How to measure whether AI is actually working

I asked a client last month how their AI agent was performing. They said "great." I asked what metrics they were tracking. Silence.

This happens more than you'd think. Companies invest real money in AI, ship something, and then just... assume it's working because nobody's complaining. That's not measurement. That's hope.

The problem with "it feels faster"

Feelings aren't data. I've seen teams swear that an AI tool is saving them hours per week, and when we actually measured it, the saving was about 20 minutes. I've also seen the opposite: a team convinced their AI wasn't doing much, and when we looked at the numbers, it was saving 9 hours a week across the group.

Human perception of time saved is terrible. We overestimate savings on tasks we hated and underestimate savings on tasks we didn't mind. You need actual numbers.

What to measure (and when)

The metrics depend on what the AI is doing. But there are three categories that apply to almost everything.

Time displacement

The most straightforward one. How long did this task take before AI? How long does it take now?

Measure both. Before you deploy, get a baseline. Time the task across 5-10 instances. Record it. After deployment, do the same thing 2 weeks in and again at 6 weeks.

Why twice? Because the first measurement catches the obvious time saving. The second catches whether people have actually adopted it or quietly gone back to the old way. I've seen this happen four times now. The tool works. People don't use it. The time saving exists in theory but not in practice.

For a reporting agent I built for a B2B SaaS client in January, the baseline was 2.5 hours per week for one person. After the agent: 15 minutes of review time. That's a 90% reduction in time. Clear, measurable, defensible.

Quality impact

Time isn't everything. Sometimes AI makes things faster but worse. Sometimes it makes things slower but significantly better.

For any task where the output goes to a customer or feeds into a decision, track error rates. Before AI: how often was the output wrong or needed correction? After AI: same question.

One client was using an agent to draft customer responses. The agent was fast. But 30% of responses needed editing before sending, and about 5% had factual errors that would've been embarrassing if they'd gone out. We tracked this for a month, identified the patterns causing the errors, adjusted the prompt, and got the edit rate down to 12% and factual errors to under 1%. Without measuring, they'd have either assumed it was fine or scrapped it entirely. Neither would've been the right call.

Cost per outcome

This is where people's eyes glaze over, but it matters. What does it cost you, in API fees and compute, to process one unit of work through the AI?

I track this per agent, per week. It takes about 5 minutes to check and it's caught problems twice. Once when a prompt change accidentally tripled the token usage (the agent was processing the same data three times due to a loop). Once when a model upgrade changed the pricing tier and nobody noticed for two weeks.

For most of the agents I build, the cost is somewhere between £0.01 and £0.50 per run. At low volume that's noise. At 500 runs a day, the difference between £0.05 and £0.30 per run is £3,750 a month. Worth tracking.

The ROI calculation

Once you've got time displacement and cost data, the ROI calc is simple.

Value created: Hours saved per week x hourly cost of the person who was doing it. If a £50/hour engineer saves 5 hours a week, that's £250/week or roughly £13,000 a year.

Cost: API/compute costs + time spent maintaining the agent + the original build cost amortised over 12 months.

For most of the agents I've built, the ROI is somewhere between 3x and 15x over 12 months.
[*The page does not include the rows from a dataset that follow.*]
/-- The row that the tests use: every stream enabled, no barrier wait. -/
def row0 : Row :=
  { rep := 2, fEn := true, bEn := false, uEn := false, bPart := 0, stepEnd := false, eval := false, fPrio := 0, bPrio := 0, uPrio := 0
    wait := 0, fVst := 0, bVst := 0, uVst := 0, cond := 0, next := 0, alt := 0, arg := 0, limit := 0 }

/-- Opener o holds the lock open. -/
def unlocked (o : Opener) (s : State) : State := s.setLockOpen (openerNat o) true
/-! ## Words of the sequencer -/

theorem witness_control_words :
    let s := fun o w => run State.reset 0 (progWord 3 o w); let w : BitVec 56 := 0x01_0000_8000_0005#56; let n := s 0 0;
    n.mayIssue 0 (progWord 3 0 0) ∧ n.atStart 0 = n ∧ (after (.ctrlNop 0 .F 0) n).thread 0 = { n.thread 0 with pc := 8 } ∧
    n.sameButThreads (after (.ctrlNop 0 .F 0) n) ∧ after (.ctrlNop 0 .F 1) n = n ∧
    (s 2 w.toNat).mayIssue 0 (progWord 3 2 w.toNat) ∧ lowReserved w.toNat setaReserved = none ∧
    ((after (.ctrlSeta 0 .F w) (s 2 w.toNat)).thread 0).ag.get 0 1 = 0x80000005 ∧
    ((after (.ctrlAdda 0 .F w) ((s 3 w.toNat).setAg 0 1 0x80000005)).thread 0).ag.get 0 1 = 10 ∧
    lowReserved 7 ((2 ^ 53 - 1) * 8) = none ∧ ((after (.ctrlGroup 0 .F 7) (s 5 7)).thread 0).grp = 7 ∧
    lowReserved 8 ((2 ^ 53 - 1) * 8) = some 3 ∧ results (after (.ctrlGroup 0 .F 8) (s 5 8)) = [malformed 3] := by decide +kernel

theorem witness_reserved_word : let s := fun w => run State.reset 3 w; let r := fun w => after (.reservedClassWord 0 .H (BitVec.ofNat 64 w)) (s w);
    let v := 0x1BF1FFE000000000; let m := 0x5600000000010000;
    let p := lay (State.reset.setThread 0 { prog := .pass }) 0 m;
    (s 0x7000000000000000).mayIssue 3 0x7000000000000000 ∧ results (r 0x7000000000000000) = [malformed 60] ∧
    results (r 0x3F00000000000000) = [malformed 56] ∧ results (r 0x3F00000000000010) = [malformed 4] ∧
    results (r 0x4501000000000000) = [malformed 48] ∧ results (r 0x4500000000000000) = [malformed 56] ∧
    reservedVop (bits v 52 6) = true ∧ ((r v).items.live.map Item.comp) = [some (malformed 49)] ∧
    p.mayIssue 0 m ∧ ((after (.reservedClassWord 0 .F (BitVec.ofNat 64 m)) p).items.live.map Item.comp) = [some (malformed 16)] ∧ ((r 0x6300000000000000).items.live.map Item.comp) = [some (malformed 56)] ∧
    after (.reservedClassWord 0 .H 0x3000000000000000) (s 0x3000000000000000) = s 0x3000000000000000 := by decide +kernel

theorem witness_wait : let s := run State.reset 0 (progWord 3 6 1);
    let t := s.accept { id := 0, unit := 0x0100, index := 0, owner := s.ownerOf 0 };
    s.mayIssue 0 (progWord 3 6 1) ∧ lowReserved 1 ((2 ^ 48 - 1) * 256) = none ∧ ((after (.ctrlWait 0 .F 1) s).thread 0).wait = .none ∧
    t.items.live.any (inGroups 0 1) = true ∧ ((after (.ctrlWait 0 .F 1) t).thread 0).wait = .groups 1 := by decide +kernel

theorem witness_loop : let w : BitVec 56 := 0x3_FFFF#56; let s := run State.reset 0 (progWord 3 4 w.toNat);
    s.mayIssue 0 (progWord 3 4 w.toNat) ∧ lowReserved w.toNat (0x7 * 2 ^ 53 + 2 ^ 51 + 0xFFFF * 2 ^ 32) = none ∧ bit w.toNat 52 = false ∧
    ((after (.ctrlLoop 0 .F w) s).thread 0).loops = [{ first := 8, last := 32 - 8, left := 0xFFFF }] := by decide +kernel

theorem witness_loop_corners : let s := fun w => run State.reset 0 (progWord 3 4 w); let l : Loop := { first := 0, last := 4096, left := 2 };
    let full := fun w => (s w).setThread 0 { (s w).thread 0 with loops := [l, l, l, l] };
    let skip : BitVec 56 := 0x2_0000#56; let fromAg : BitVec 56 := 0x17_0000_FFFF_0000#56; let odd : BitVec 56 := 0x1_0002_0001#56;
    let go := fun (w : BitVec 56) => after (.ctrlLoop 0 .F w) (s w.toNat);
    let deep := after (.ctrlLoop 0 .F 0x2_0001) (full 0x2_0001);
    (full 0x2_0001).mayIssue 0 (progWord 3 4 0x2_0001) ∧
    lowReserved fromAg.toNat (0x7 * 2 ^ 53 + 2 ^ 51 + 0xFFFF * 2 ^ 32) = none ∧ (s fromAg.toNat).ag 0 7 = 0 ∧
    ((go 0xFFFF).thread 0).pc = 8 ∧ results (go 0xFFFF) = [malformed 16] ∧ ((go skip).thread 0).pc = 24 ∧ ((go skip).thread 0).loops = [] ∧
    ((go fromAg).thread 0).pc = 8 + 8 * 0xFFFF ∧ results (go odd) = [malformed 32] ∧ ((go odd).thread 0).pc = 24 ∧
    (deep.thread 0).pc = 24 ∧ results deep = [malformed 56] := by decide +kernel

theorem witness_end : let s := run State.reset 0 (progWord 3 1 0);
    let t := s.accept { id := 0, unit := 0x0100, index := 0, owner := s.ownerOf 0 };
    s.mayIssue 0 (progWord 3 1 0) ∧ t.items.live.any (ownedBy 0) = true ∧ ((after (.ctrlEnd 0 .F 0) t).thread 0).wait = .ending ∧
    s.items.live.any (ownedBy 0) = false ∧ ((after (.ctrlEnd 0 .F 0) s).thread 0).prog = .idle ∧
    ((after (.ctrlEnd 0 .F 0) s).thread 0).ended = true := by decide +kernel

/-! ## Tablatures -/

/-- Partition 63, whose tablature is in a state, with more registers. -/
def tab (st : Nat) (l : List (Nat × Nat)) : State := (regs (partRegs 63 ++ [(Reg.stgTabLen 63, 1024)] ++ l)).setTab 63 st

theorem witness_tab_start : let s := tab 0 [(Reg.stgTabCtrl 63, put Fld.stgTabCtrlEntry 1023)];
    s.startBad 63 = false ∧ (after (.tabStart 63) s).tab 63 = 1 ∧
    (after (.tabStart 63) s).fld (Reg.stgTabStatus 63) Fld.stgTabStatusRow = 1023 ∧
    (after (.tabStart 63) (s.setFld (Reg.stgTabTc 63 3) Fld.stgTabTcInit 9)).fld (Reg.stgTabTc 63 3) Fld.stgTabTcCount = 9 ∧
    codes (after (.tabResume 63) s) = [0x0004] ∧
    (tab 1 []).startBad 63 = true ∧ codes (after (.tabStart 63) (tab 1 [])) = [0x0004] := by decide +kernel

theorem witness_tab_resume_stop : let s := (tab 2 [(Reg.stgTabIter 63, 1)]).setPart 63 { row := some row0 };
    s.tab 63 = 2 ∧ 0 < s.fld (Reg.stgTabIter 63) Fld.stgTabIterLeft ∧ (after (.tabResume 63) s).tab 63 = 1 ∧
    ((after (.tabResume 63) s).thread 0).prog = .pass ∧
    ((after (.tabStop 63) (tab 1 [])).part 63).pendingStop = true := by decide +kernel

theorem witness_program_fetch : let s := State.reset.setThread 0 { prog := .fill, pc := sliceSize - 8 };
    s.badByte (firnAddr 0 (sliceSize - 64)) 64 = none ∧
    (((after (.programFetch 0 .F) s).thread 0).lines.map Prod.fst) = [(sliceSize - 8) / 64] := by decide +kernel

theorem witness_row_fetch : let s := (tab 1 []).setPart 63 { fetchDue := true };
    let t := s.store (firnAddr 0 0) (leBytes 32 (1 * 2 ^ 96 + 2 ^ 112));
    let f := s.store (firnAddr 0 0) (leBytes 32 (1 * 2 ^ 96 + 1023 * 2 ^ 144 + 5 * 2 ^ 136));
    rowCode (leNat (t.bytes (firnAddr 0 0) 32)) 1024 0 0 = 0 ∧ ((after (.rowFetch 63) t).thread 0).prog = .pass ∧
    (after (.rowFetch 63) t).tab 63 = 1 ∧
    rowCode (leNat (f.bytes (firnAddr 0 0) 32)) 1024 0 0 = 3 ∧ (after (.rowFetch 63) f).tab 63 = 4 ∧
    codes (after (.rowFetch 63) f) = [0x0104] := by decide +kernel

theorem witness_barrier : let s := (tab 1 [(Reg.stgTabIter 63, 2)]).setPart 63 { row := some row0, phase := .running };
    let t := s.setPart 63 { s.part 63 with pendingStop := true };
    s.atBarrier 63 row0 = true ∧ 1 < s.fld (Reg.stgTabIter 63) Fld.stgTabIterLeft ∧
    (after (.partitionBarrier 63) s).fld (Reg.stgTabIter 63) Fld.stgTabIterLeft = 1 ∧
    (after (.partitionBarrier 63) t).tab 63 = 2 ∧ ((after (.partitionBarrier 63) t).part 63).pendingStop = false := by decide +kernel
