-- ==== Sys2Proof/Syntax.lean ====
section
/-! DEFINITION. The commands and events of the SV1280: one constructor for each row of the operations table.
A row that is a ring or in-band command carries its command packet (Table 3.5); a row that is an event carries what
the outside presents with it. -/

namespace Sys2Proof

/-- Who sent a command packet (Table 2.1, ranks 3 and 4): a host ring, or an in-band envelope with its key index, the
sequence number, the port on which it arrived and the address to which the response goes (R84, R85). `priv` is the PRIV that
step 4 of R84 has set, 1 or 2; 0 before that step. -/
inductive CmdSrc where
  | ring (n : Fin 4)
  | inband (key : Fin 16) (seq : U64) (port : Fin 128) (mac : BitVec 48) (priv : Fin 3)
deriving DecidableEq, Repr

/-- A command packet (Table 3.5) without its opcode, with the host-to-device payload that goes with it.
`inl` is the 32 bytes at offsets 16 to 47, little-endian. `payload` is `none` where the payload cannot be read (R72). -/
structure CmdPkt where
  src : CmdSrc
  flags : Byte
  tag : U32
  target : U32
  paramLen : U32
  inl : BitVec 256
  payloadAddr : U64
  rsv : U64
  payload : Option Bytes
deriving DecidableEq, Repr

/-- One 64-byte ring entry as fetched, with the payload that the device read for it (none: the read failed). -/
structure RawCmd where
  entry : Bytes
  payload : Option Bytes
deriving DecidableEq, Repr

/-- What the PCS of a port reports with the tail of a frame, of the codewords since the last report: corrected, not correctable,
and the symbols corrected (R98, Table 4.4). -/
structure PcsReport where
  corrected : U32
  uncorrectable : U32
  symbols : U32
deriving DecidableEq, Repr

/-- What ends a fetch with an error (R68). -/
inductive FetchError where
  | completionTimeout
  | unsupportedRequest
  | completerAbort
  | poisoned
deriving DecidableEq, Repr

/-- How a command fetch ends (R68, R72). -/
inductive FetchResult where
  | failed (why : FetchError)
  | entries (cmds : List RawCmd)
deriving DecidableEq, Repr

/-- What the board and the host present at a Fix boundary: the junction sensor (R410), the six stack temperatures
(R318), the head words read from host memory for rings 0 to 6 (R268: capture rings 0 to 4, billing, Monarch), the
checker halves whose test failed as group × 2 + half (R378), whether the test reaction was applied (R387), and the
pseudo-channels whose retraining failed at this boundary (R319), and the nominal times of the PTP messages that PTP ports
in UP expect to receive or must send next (Table 17.3), as TIME_NS. -/
structure BoundaryEnv where
  junction : BitVec 8
  hbmTemp : List (BitVec 8)
  heads : List (Option U32)
  checkerBad : List (Fin 32)
  reactionOk : Bool
  trainBad : List (Fin 192)
  ptpDue : List U32
  /-- Performance counters found with bad parity (R438). -/
  perfBad : List (BitVec 8) := []
deriving DecidableEq, Repr

/-- A fault message (Table 16.3) as a block sends it to Lodestar. -/
structure FaultMsg where
  source : Byte
  kind : Byte
  cls : Fin 4
  addr : BitVec 40
  /-- Ports and endpoints of the message's scope (Table 16.8) that its address does not name. -/
  ports : List Nat
  endpoints : List Nat
  injected : Bool
deriving DecidableEq, Repr

/-- One request of a cycle at the buffer pool manager (R295, R298): the port, the owner, the medium, the size. -/
structure PoolReq where
  port : Fin 46
  owner : BitVec 12
  hbm : Bool
  size : Nat
deriving DecidableEq, Repr
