-- ==== Sys2Proof/Machine/Classify.lean ====
section
/-! DEFINITION. The parser and the classifier stages of a pipeline (chapter 6). -/

namespace Sys2Proof.Machine

open Sys2Proof

/-! ### Parse-graph nodes (Table 6.1) -/

def nodeKey (pipe gen node : Nat) : Nat := (pipe * 2 + gen) * 64 + node

/-- A node's record; an absent one is invalid. (Log: DEDUCED, log entry 34.) -/
def nodeRec (s : State) (pipe gen node : Nat) : Bytes := kget (zerosB 80) s.cls.nodes (nodeKey pipe gen node)

def nByte (r : Bytes) (o : Nat) : Nat := (r.getD o 0).toNat
def nodeValid (r : Bytes) : Bool := (nByte r 1).testBit 0
def nodeRole (r : Bytes) : Nat := nByte r 1 / 16

/-- The header length L at an offset of the frame (R130, Table 6.1). -/
def nodeLen (r : Bytes) (lenByte : Nat) : Nat :=
  if nByte r 6 = 0 then nByte r 5
  else ((((lenByte &&& nByte r 8) >>> (nByte r 9 % 8)) <<< ((nByte r 9 / 16) % 4))) + leAt r 10 2

/-- The next node for a selector value: a valid transition of that value, else DEFAULT_NEXT. -/
def nodeNext (r : Bytes) (sel : Nat) : Nat :=
  let t := (List.range 16).find? (fun i =>
    let w := leAt r (16 + 4 * i) 4
    w.testBit 30 && w % 2 ^ 24 == sel)
  match t with
  | some i => bitsOf (leAt r (16 + 4 * i) 4) 24 6
  | none => nByte r 14

/-- The parser's progress through one pass. -/
structure Parse where
  hv : List Host.Cell
  visits : List Nat
  level : Nat
  exts : Nat
  levels : List Level
  lvl2 : Option (Nat × Nat)
  payOff : Nat
  err : Nat
  hdrs : Nat
deriving DecidableEq, Repr

/-- A header of a role is recorded in the level in hand (R475): the first IP header, the first transport header after it, the
protocol, and whether the level is a non-first fragment. `f` reads the header's bytes. -/
def levelSee (role off : Nat) (ext : Bool) (f : Nat → Nat) (l : Level) : Level :=
  let isIp := (role == 1 || role == 2) && l.ipOff.isNone
  let isL4 := decide (4 ≤ role) && decide (role ≤ 7) && l.ipOff.isSome && l.l4Off.isNone
  let l := if isIp then { l with ipOff := some off, ipRole := role } else l
  let next :=
    if l.ipRole = 1 then (if isIp then f 9 else l.nextHdr)
    else if l.l4Off.isSome || isL4 then l.nextHdr
    else if role = 2 then f 6
    else if role = 3 || ext then f 0
    else l.nextHdr
  let frag := (isIp && role == 1 && (f 6 * 256 + f 7) % 8192 != 0) || (role == 3 && (f 2 * 256 + f 3) / 8 != 0)
  let l := { l with nextHdr := next, frag := l.frag || frag }
  if isL4 then { l with l4Off := some off, l4Role := role } else l

/-- Walk the graph from a node at a frame offset (R130 to R133). `n` is the length of the frame without its FCS, `rec`
the node records, and fuel bounds the visits of a pass. (Log: DEDUCED, log entry 33.) -/
def parseWalk (rec : Nat → Bytes) (fr : Bytes) (n : Nat) : Nat → Nat → Nat → Bool → Parse → Parse
  | 0, _, _, _, st => { st with err := 4 }
  | fuel + 1, node, off, start, st =>
    let r := rec node
    let fl := nByte r 1
    if 64 ≤ node || !nodeValid r then { st with err := 7 }
    else if fl.testBit 1 && !start && st.level = 2 then { st with level := 3, payOff := off }
    else if 24 ≤ st.visits.length then { st with err := 4 }
    else
      let k := st.visits.count node
      if nByte r 15 ≤ k then { st with err := 3 }
      else
        let newLvl := fl.testBit 1 && !start
        let exts := (if newLvl then 0 else st.exts) + (if fl.testBit 3 then 1 else 0)
        if 4 < exts then { st with err := 5 }
        else
          let lenByte := (fr.getD (off + nByte r 7) 0).toNat
          let len := nodeLen r lenByte
          if nByte r 6 = 1 && n ≤ off + nByte r 7 then { st with err := 1 }
          else if len = 0 || (nByte r 6 = 1 && len ≤ nByte r 7) then { st with err := 6 }
          else if n < off + len then { st with err := 1 }
          else if 1024 < off + len then { st with err := 2 }
          else
            let ext := nByte r 4
            let hv := memWriteN st.hv (leAt r 2 2 + k * ext) ((fr.drop off).take (min len ext))
            let lv := if newLvl then 2 else st.level
            let levels := if newLvl then st.levels ++ [levelReset] else st.levels
            let f := fun i => (fr.getD (off + i) 0).toNat
            let levels := modAt levels (lv - 1) (levelSee (nodeRole r) off (fl.testBit 3) f)
            let st := { st with hv := hv, visits := node :: st.visits, level := lv, exts := exts, levels := levels,
                                lvl2 := if newLvl then some (off, node) else st.lvl2,
                                payOff := if fl.testBit 2 then off + len else st.payOff,
                                hdrs := st.hdrs ||| 2 ^ node }
            let sb := nByte r 13
            let so := off + nByte r 12
            if sb ≠ 0 && n < so + sb then { st with err := 1 }
            else if sb ≠ 0 && 1024 < so + sb then { st with err := 2 }
            else
              let nx := if sb = 0 then nByte r 14 else nodeNext r (beAt fr so sb)
              if nx = 0xFF then st else parseWalk rec fr n fuel nx (off + len) false st

/-- A pass's parse from a start node and offset 0 of the frame as it stands; the FCS is no part of any header. Where no TERMINAL header
is parsed and no third level is met, the packet has no payload: the spec does not say where one would begin. (Log: DESIGN CHOICE, log
entry 86.) -/
def parsePass (rec : Nat → Bytes) (fr : Bytes) (whole : Bool) (start : Nat) : Parse :=
  parseWalk rec fr (if whole then fr.length - 4 else fr.length) 25 start 0 true
    -- no TERMINAL header parsed: no payload (Log: DESIGN CHOICE, log entry 86.)
    { hv := [], visits := [], level := 1, exts := 0, levels := [levelReset], lvl2 := none, payOff := 1048576,
      err := 0, hdrs := 0 }

/-! ### Stage configuration (R134 to R136, Table 6.8) -/

def stageIdx (pipe stage : Nat) : Nat := pipe * 12 + stage - 1

/-- The blocks of a bit map in ascending order. -/
def blockList (map width : Nat) : List Nat := (List.range width).filter (fun i => map.testBit i)

def stKind (s : State) (si : Nat) : Nat := fv s 2 3 si 0 2
def stWidth (s : State) (si : Nat) : Nat := fv s 2 3 si 2 3
def stWide (s : State) (si : Nat) : Bool := fv s 2 3 si 5 1 == 1

/-- The blocks that name a stage's entries: the lowest block of each run, way or range block. -/
def runHeads (step : Nat) (bs : List Nat) : List Nat :=
  (List.range (bs.length / step)).map (fun i => bs.getD (i * step) 0)

def stageBlocks (s : State) (si : Nat) : List Nat :=
  let k := stKind s si
  if k = 0 then runHeads (if stWide s si then 2 else 1) (blockList (objVal s (oid 2 5 si)) 64)
  else if k = 3 then blockList (objVal s (oid 2 6 si)) 8
  else runHeads (max 1 (stWidth s si)) (blockList (objVal s (oid 2 4 si)) 24)

/-- Entries per block of a stage kind. -/
def blockRows (kind : Nat) : Nat := if kind = 0 then 8192 else if kind = 3 then 512 else 1024

/-- The physical place of entry i of a stage, if it exists (R135). (Log: DEDUCED, log entry 34.) -/
def entryPhys (s : State) (si i : Nat) : Option Nat :=
  let rows := blockRows (stKind s si)
  let bs := stageBlocks s si
  if stKind s si = 0 then
    (if bs.contains (i / rows) then some i else none)
  else if i / rows < bs.length then some (bs.getD (i / rows) 0 * rows + i % rows) else none

def entryKey (si phys : Nat) : Nat := si * 2 ^ 20 + phys

/-- The stage's entries with their physical places, in index order. -/
def stageEntries (s : State) (si : Nat) : List (Nat × ClsEntry) :=
  (s.cls.entries.filter (fun e => e.1 / 2 ^ 20 == si)).map (fun e => (e.1 % 2 ^ 20, e.2))

def chunkVal (s : State) (si gen k : Nat) : Nat := objVal s (oid 2 (0x10 + k) (si + gen * 256))
def chunkUsed (v : Nat) : Bool := v.testBit 0
def chunkLen (v : Nat) : Nat := bitsOf v 16 5 + 1
def chunkOff (v : Nat) : Nat := bitsOf v 21 10
def chunkBus (v : Nat) : Bool := v.testBit 31

/-- The key bytes of one chunk (R136). -/
def chunkBytes (hv : List Host.Cell) (bus : BitVec 512) (v : Nat) : Bytes :=
  if chunkBus v then beBytes (chunkLen v) (bitsOf bus.toNat (8 * chunkOff v) (8 * chunkLen v))
  else memReadN hv (chunkOff v) (chunkLen v)

/-- The used chunks of a stage in chunk order: number and value. -/
def usedChunks (s : State) (si gen : Nat) : List (Nat × Nat) :=
  ((List.range 8).map (fun k => (k, chunkVal s si gen k))).filter (fun c => chunkUsed c.2)

def stageKeyLen (s : State) (si gen : Nat) : Nat := (usedChunks s si gen).foldl (fun n c => n + chunkLen c.2) 0

def stageKey (s : State) (si gen : Nat) (k : Pkt) : Bytes :=
  ((usedChunks s si gen).map (fun c => chunkBytes k.hv k.bus c.2)).flatten

/-- The four primitives of a stage's MISS_ACTION (R135). -/
def missActions (s : State) (si gen : Nat) : List U32 :=
  let lo := objVal s (oid 2 0x18 (si + gen * 256))
  let hi := objVal s (oid 2 0x19 (si + gen * 256))
  [BitVec.ofNat 32 lo, BitVec.ofNat 32 (lo / 2 ^ 32), BitVec.ofNat 32 hi, BitVec.ofNat 32 (hi / 2 ^ 32)]

/-! ### Matching (R135) -/

def admitsGen (e : ClsEntry) (gen : Nat) : Bool := e.gens.getLsbD gen && !e.disabled

/-- Log: DEDUCED, log entry 34. -/
def ternaryMatch (key : Bytes) (e : ClsEntry) : Bool :=
  (List.range key.length).all (fun i =>
    let m := e.mask.getD i 0
    (key.getD i 0 ^^^ e.key.getD i 0) &&& m == 0)

def prefixMatch (key : Bytes) (e : ClsEntry) : Bool :=
  let n := 8 * key.length
  let drop := n - min n e.prefLen
  beNat key / 2 ^ drop == beNat (padTo key.length e.key) / 2 ^ drop

def rangeMatch (s : State) (si gen : Nat) (k : Pkt) (e : ClsEntry) : Bool :=
  ((usedChunks s si gen).filter (fun c => decide (c.1 < 4))).all (fun c =>
    let v := beNat (chunkBytes k.hv k.bus c.2)
    decide (leAt e.key (4 * c.1) 4 ≤ v) && decide (v ≤ leAt e.mask (4 * c.1) 4))

/-- The slot of a key in the way whose block (or lower block) is b. -/
def exactSlot (b : Nat) (key : Bytes) : Nat := crcN b 0x82F63B78 key % 8192

/-- The entry that wins a lookup, with its physical place. -/
def stageLookup (s : State) (si : Nat) (k : Pkt) : Option (Nat × ClsEntry) :=
  let gen := pget k bGEN
  let kind := stKind s si
  let key := stageKey s si gen k
  let es := (stageEntries s si).filter (fun e => admitsGen e.2 gen)
  if kind = 0 then
    let cand := (stageBlocks s si).map (fun b => b * 8192 + exactSlot b key)
    es.find? (fun e => cand.contains e.1 && e.2.key == key)
  else if kind = 1 then es.find? (fun e => ternaryMatch key e.2)
  else if kind = 2 then
    (es.filter (fun e => prefixMatch key e.2)).foldl (fun best e => match best with
      | none => some e
      | some b => if b.2.prefLen < e.2.prefLen then some e else best) none
  else es.find? (fun e => rangeMatch s si gen k e.2)

/-! ### Actions (R138 to R140) -/

/-- Set DROP with a reason. -/
def setDrop (reason : Nat) (k : Pkt) : Pkt := pset bDROP_REASON reason (pset bDROP 1 k)

/-- One primitive at a stage (Table 6.5). Bit 2 of MARK on a packet that is not tagged asks Monarch (R439). -/
def applyPrim (h : Nat) (w : U32) (ks : Pkt × State) : Pkt × State :=
  let k := ks.1
  let s := ks.2
  let op := bitsOf w.toNat 27 5
  let a := bitsOf w.toNat 0 27
  let pipe := pipeOf k.port
  let first := pget k bPASS = 0
  if op = 1 then
    (if first then (pset bTENANT a k, s)
     else (k, modPipeCnt pipe (fun c => { c with tenantIgnored := c.tenantIgnored + 1 }) s))
  else if op = 2 then
    (if first then (pset bEP_SET 1 (pset bENDPOINT a k), s)
     else (k, modPipeCnt pipe (fun c => { c with tenantIgnored := c.tenantIgnored + 1 }) s))
  else if op = 3 then (pset bDEST_KIND (a / 2 ^ 17) (pset bDEST a k), s)
  else if op = 4 then (pset bTC a k, s)
  else if op = 5 then (setDrop (a % 128) k, s)
  else if op = 6 then ({ k with pmClass := some (a % 16) }, s)
  else if op = 7 then (pset bFLOW_REQ a k, s)
  else if op = 8 then
    (let k := pset bRECIRC 1 k
     if a % 2 = 1 then pset bDECAP 1 k else k, s)
  else if op = 9 then
    let k1 := pset bMARKS (pget k bMARKS ||| (a % 4)) k
    if a / 4 % 2 = 1 && !k.monarch then
      (if fv s 15 0x20 pipe 1 1 = 1 then
         match monTag h true k s with
         | (true, s) =>
           let k2 := { pset bMARKS (pget k1 bMARKS ||| 4) k1 with monarch := true }
           (k2, monPoint h 12 k2 s)
         | (false, s) => (k1, s)
       else (k1, s))
    else (k1, s)
  else if op = 10 then ({ k with skipTo := a % 16 }, s)
  else if op = 11 then
    let slot := bitsOf a 24 3
    (pset (384 + 16 * slot, 16) a k, s)
  else (k, s)

def applyActions (h : Nat) (ws : List U32) (ks : Pkt × State) : Pkt × State :=
  ws.foldl (fun ks w => applyPrim h w ks) ks

/-- An integrity failure has dropped the packet (R139, R157): no later stage acts on it. (Log: DEDUCED, log entry 32.) -/
def integrityFailed (k : Pkt) : Bool := pget k bDROP == 1 && pget k bDROP_REASON == 0x83

/-- The address of a classifier message: pipeline, stage − 1, entry (Table 6.10). -/
def clsAddr (si phys : Nat) : Nat := (si / 12) * 2 ^ 38 + (si % 12) * 2 ^ 32 + phys

/-- The address of a stage's MISS_ACTION word of a generation: the spec numbers no entry for it. (Log: DESIGN CHOICE, log entry 87.) -/
def missAddr (si gen : Nat) : Nat := clsAddr si (0xFFFFFFFE + gen)

/-! ### Payload matcher (R151, R152) -/

def lower (b : Byte) : Byte := if 0x41 ≤ b.toNat && b.toNat ≤ 0x5A then b + 0x20 else b

/-- A byte as the automaton has it: a byte, or 256 and a letter in lower case where its case no longer matters. -/
abbrev Sym := Nat

def symOf (b : Byte) : Sym := b.toNat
The reporting agent I mentioned earlier costs about £40/month in API fees and saves roughly £6,500/year in time. That's a straightforward win.

But I've also killed agents that looked good on paper and didn't deliver. One I built was supposed to automate ticket categorisation. It worked technically. But the time saving was only about 4 minutes per day because the human was already fast at it. The maintenance overhead ate the saving. Net ROI was basically zero. I shut it down after 6 weeks.

Measuring means being willing to admit when something isn't working.

When to measure

Don't wait. Start tracking from day one.

I set up a simple dashboard for every agent I deploy. Nothing fancy. A Google Sheet with four columns: date, runs, errors, cost. Updated weekly. Takes 5 minutes.

At 2 weeks, I do the first time displacement comparison against the baseline. At 6 weeks, I do a full review: time, quality, cost, and a conversation with the person using it about what's working and what isn't.

If the numbers look good at 6 weeks, I move to monthly monitoring. If they don't, I either fix it or kill it.

The metrics nobody tracks (but should)

Adoption rate. How many people are actually using the thing? If you built it for a team of 8 and only 3 are using it, your ROI is less than half what you modelled.

Workaround rate. How often do people bypass the AI and do it the old way? This is the canary in the coal mine. If people are working around the AI, something's wrong with the output, the UX, or the trust level. Find out which.

The temptation with AI is to ship it and move on to the next shiny thing. The discipline is in the measurement. If you're investing in AI and you're not tracking these numbers, you don't actually know whether it's working. You're guessing.

We cover measurement frameworks as part of every AI readiness assessment we do, because there's no point identifying opportunities if you can't tell whether they delivered.